'''

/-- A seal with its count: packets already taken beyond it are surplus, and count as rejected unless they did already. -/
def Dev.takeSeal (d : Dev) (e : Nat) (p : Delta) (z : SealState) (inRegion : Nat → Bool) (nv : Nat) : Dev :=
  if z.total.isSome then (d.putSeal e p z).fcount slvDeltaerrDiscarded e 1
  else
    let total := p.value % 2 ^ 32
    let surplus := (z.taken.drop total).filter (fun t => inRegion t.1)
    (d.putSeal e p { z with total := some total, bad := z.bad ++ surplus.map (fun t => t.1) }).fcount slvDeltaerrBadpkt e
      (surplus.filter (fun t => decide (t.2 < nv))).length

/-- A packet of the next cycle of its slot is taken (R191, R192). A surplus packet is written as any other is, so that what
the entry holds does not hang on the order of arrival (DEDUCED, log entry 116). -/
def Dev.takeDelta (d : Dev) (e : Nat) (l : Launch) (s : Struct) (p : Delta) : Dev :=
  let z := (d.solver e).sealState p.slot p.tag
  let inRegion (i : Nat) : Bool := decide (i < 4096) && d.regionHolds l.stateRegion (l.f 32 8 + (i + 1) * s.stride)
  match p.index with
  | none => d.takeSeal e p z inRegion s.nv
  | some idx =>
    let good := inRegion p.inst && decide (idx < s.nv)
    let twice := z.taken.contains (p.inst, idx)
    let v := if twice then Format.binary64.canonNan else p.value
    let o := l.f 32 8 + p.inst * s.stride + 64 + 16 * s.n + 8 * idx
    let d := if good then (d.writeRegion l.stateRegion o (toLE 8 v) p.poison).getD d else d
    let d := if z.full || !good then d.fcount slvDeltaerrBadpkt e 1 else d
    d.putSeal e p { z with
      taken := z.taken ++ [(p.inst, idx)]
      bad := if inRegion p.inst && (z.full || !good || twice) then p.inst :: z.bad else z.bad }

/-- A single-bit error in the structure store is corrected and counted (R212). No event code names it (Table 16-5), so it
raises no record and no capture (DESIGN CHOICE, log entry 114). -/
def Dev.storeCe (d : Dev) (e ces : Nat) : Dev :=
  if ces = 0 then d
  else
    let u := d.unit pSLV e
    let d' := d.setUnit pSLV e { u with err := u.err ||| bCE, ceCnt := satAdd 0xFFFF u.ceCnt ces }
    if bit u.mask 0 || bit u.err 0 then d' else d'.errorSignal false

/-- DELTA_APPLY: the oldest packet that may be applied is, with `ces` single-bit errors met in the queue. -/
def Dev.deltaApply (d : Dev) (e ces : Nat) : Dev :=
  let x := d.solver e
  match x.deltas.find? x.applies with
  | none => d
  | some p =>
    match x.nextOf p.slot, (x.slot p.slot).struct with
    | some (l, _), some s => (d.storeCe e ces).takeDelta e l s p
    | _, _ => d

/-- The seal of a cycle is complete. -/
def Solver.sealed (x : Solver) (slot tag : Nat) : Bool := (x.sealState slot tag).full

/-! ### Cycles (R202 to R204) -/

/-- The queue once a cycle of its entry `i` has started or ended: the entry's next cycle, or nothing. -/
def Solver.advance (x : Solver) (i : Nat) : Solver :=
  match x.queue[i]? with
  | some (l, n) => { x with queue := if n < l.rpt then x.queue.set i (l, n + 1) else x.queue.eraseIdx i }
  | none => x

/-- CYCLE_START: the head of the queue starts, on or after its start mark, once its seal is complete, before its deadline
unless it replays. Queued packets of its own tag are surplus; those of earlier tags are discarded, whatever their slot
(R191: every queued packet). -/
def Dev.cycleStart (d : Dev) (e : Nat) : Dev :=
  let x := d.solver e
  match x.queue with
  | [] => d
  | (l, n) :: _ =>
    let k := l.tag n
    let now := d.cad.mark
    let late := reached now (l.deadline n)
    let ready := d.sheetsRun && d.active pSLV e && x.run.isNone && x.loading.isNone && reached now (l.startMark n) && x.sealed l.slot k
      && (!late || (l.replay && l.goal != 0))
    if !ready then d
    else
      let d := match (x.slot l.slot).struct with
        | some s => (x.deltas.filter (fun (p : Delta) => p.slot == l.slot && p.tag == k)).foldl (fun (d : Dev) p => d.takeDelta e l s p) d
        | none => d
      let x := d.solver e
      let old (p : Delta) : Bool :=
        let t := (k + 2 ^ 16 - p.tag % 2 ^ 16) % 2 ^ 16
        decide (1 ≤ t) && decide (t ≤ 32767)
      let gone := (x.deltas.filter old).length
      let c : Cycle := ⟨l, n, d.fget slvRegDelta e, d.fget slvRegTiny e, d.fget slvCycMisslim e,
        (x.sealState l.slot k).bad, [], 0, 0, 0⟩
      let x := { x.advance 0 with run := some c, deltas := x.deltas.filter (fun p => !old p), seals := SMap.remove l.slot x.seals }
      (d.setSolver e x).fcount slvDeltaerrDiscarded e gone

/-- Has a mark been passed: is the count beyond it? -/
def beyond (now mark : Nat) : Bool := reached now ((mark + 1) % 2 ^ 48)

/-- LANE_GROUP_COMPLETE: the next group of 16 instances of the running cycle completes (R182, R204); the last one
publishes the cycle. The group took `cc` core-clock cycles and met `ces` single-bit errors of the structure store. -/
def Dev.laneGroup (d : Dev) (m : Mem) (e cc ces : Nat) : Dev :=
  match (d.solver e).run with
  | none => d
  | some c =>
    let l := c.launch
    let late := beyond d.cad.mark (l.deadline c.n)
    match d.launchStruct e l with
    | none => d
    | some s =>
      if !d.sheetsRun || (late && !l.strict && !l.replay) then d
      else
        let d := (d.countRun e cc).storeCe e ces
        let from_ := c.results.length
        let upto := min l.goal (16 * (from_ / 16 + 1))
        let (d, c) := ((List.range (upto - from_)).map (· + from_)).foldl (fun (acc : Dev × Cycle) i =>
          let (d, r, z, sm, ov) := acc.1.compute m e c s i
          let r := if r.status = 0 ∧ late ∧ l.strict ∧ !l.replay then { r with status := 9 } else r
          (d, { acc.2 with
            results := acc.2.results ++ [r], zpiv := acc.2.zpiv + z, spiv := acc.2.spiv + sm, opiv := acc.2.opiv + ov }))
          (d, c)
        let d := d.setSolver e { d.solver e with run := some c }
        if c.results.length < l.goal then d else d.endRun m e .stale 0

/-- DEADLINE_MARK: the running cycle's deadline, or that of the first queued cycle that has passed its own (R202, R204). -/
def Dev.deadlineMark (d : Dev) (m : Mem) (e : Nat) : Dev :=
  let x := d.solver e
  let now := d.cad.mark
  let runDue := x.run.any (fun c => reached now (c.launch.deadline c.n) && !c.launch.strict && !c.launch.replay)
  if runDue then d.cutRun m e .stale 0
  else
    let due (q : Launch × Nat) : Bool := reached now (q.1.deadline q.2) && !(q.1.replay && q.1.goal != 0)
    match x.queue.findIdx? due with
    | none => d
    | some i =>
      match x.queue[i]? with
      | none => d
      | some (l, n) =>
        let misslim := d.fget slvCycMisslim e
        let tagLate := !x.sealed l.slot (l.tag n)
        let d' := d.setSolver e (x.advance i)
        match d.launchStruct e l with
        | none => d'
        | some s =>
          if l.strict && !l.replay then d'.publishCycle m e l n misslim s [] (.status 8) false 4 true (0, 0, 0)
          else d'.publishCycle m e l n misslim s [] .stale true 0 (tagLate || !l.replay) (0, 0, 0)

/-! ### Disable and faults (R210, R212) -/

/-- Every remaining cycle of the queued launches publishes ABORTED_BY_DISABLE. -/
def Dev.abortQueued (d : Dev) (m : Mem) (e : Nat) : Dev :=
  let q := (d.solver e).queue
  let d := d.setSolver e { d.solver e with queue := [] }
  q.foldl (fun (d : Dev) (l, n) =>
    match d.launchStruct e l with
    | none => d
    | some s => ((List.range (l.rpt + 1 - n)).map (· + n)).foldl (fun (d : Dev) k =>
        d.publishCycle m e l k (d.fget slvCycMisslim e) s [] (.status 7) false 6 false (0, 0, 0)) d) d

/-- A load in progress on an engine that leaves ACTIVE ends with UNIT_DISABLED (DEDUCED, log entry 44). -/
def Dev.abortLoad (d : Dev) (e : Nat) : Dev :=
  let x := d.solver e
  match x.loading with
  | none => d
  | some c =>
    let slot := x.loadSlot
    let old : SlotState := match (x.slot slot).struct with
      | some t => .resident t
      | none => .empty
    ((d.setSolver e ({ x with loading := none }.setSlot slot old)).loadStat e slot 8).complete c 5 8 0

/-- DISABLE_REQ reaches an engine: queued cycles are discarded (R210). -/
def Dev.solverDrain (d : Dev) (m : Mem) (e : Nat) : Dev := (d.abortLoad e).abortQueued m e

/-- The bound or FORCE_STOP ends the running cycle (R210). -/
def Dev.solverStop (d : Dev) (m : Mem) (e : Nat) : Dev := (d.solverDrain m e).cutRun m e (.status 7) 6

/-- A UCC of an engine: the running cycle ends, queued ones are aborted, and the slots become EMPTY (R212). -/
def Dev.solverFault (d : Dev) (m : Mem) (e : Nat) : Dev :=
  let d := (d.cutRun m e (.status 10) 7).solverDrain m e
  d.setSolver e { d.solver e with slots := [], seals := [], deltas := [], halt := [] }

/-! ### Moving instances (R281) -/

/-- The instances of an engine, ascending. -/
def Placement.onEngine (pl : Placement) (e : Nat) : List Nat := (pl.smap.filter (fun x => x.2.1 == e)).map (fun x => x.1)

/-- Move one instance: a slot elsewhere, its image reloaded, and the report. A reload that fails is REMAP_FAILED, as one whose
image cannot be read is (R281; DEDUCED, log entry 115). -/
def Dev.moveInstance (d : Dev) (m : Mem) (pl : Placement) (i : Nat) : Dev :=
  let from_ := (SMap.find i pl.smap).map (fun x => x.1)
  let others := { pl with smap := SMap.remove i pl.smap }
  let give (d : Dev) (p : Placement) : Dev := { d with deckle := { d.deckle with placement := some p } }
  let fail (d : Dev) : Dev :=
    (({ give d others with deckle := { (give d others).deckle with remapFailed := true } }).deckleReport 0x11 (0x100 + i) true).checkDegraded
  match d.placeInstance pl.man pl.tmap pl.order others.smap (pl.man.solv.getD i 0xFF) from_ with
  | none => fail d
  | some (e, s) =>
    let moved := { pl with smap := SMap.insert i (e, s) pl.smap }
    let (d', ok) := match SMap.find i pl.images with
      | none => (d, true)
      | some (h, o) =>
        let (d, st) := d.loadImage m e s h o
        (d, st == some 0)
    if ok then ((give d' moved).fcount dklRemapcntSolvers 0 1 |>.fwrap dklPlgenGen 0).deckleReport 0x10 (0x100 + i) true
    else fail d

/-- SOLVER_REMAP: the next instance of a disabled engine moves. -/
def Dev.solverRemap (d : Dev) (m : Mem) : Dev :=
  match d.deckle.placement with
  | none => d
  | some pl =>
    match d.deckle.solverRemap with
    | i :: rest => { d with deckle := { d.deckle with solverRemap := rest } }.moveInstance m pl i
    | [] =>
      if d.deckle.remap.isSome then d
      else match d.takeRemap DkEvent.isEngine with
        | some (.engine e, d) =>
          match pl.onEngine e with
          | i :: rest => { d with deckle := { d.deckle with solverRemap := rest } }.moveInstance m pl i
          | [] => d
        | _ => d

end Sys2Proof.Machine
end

'''

Please return every line of the records above that contains the word "slvDeltaerrDiscarded".

Result for this task:
  if z.total.isSome then (d.putSeal e p z).fcount slvDeltaerrDiscarded e 1
      (d.setSolver e x).fcount slvDeltaerrDiscarded e gone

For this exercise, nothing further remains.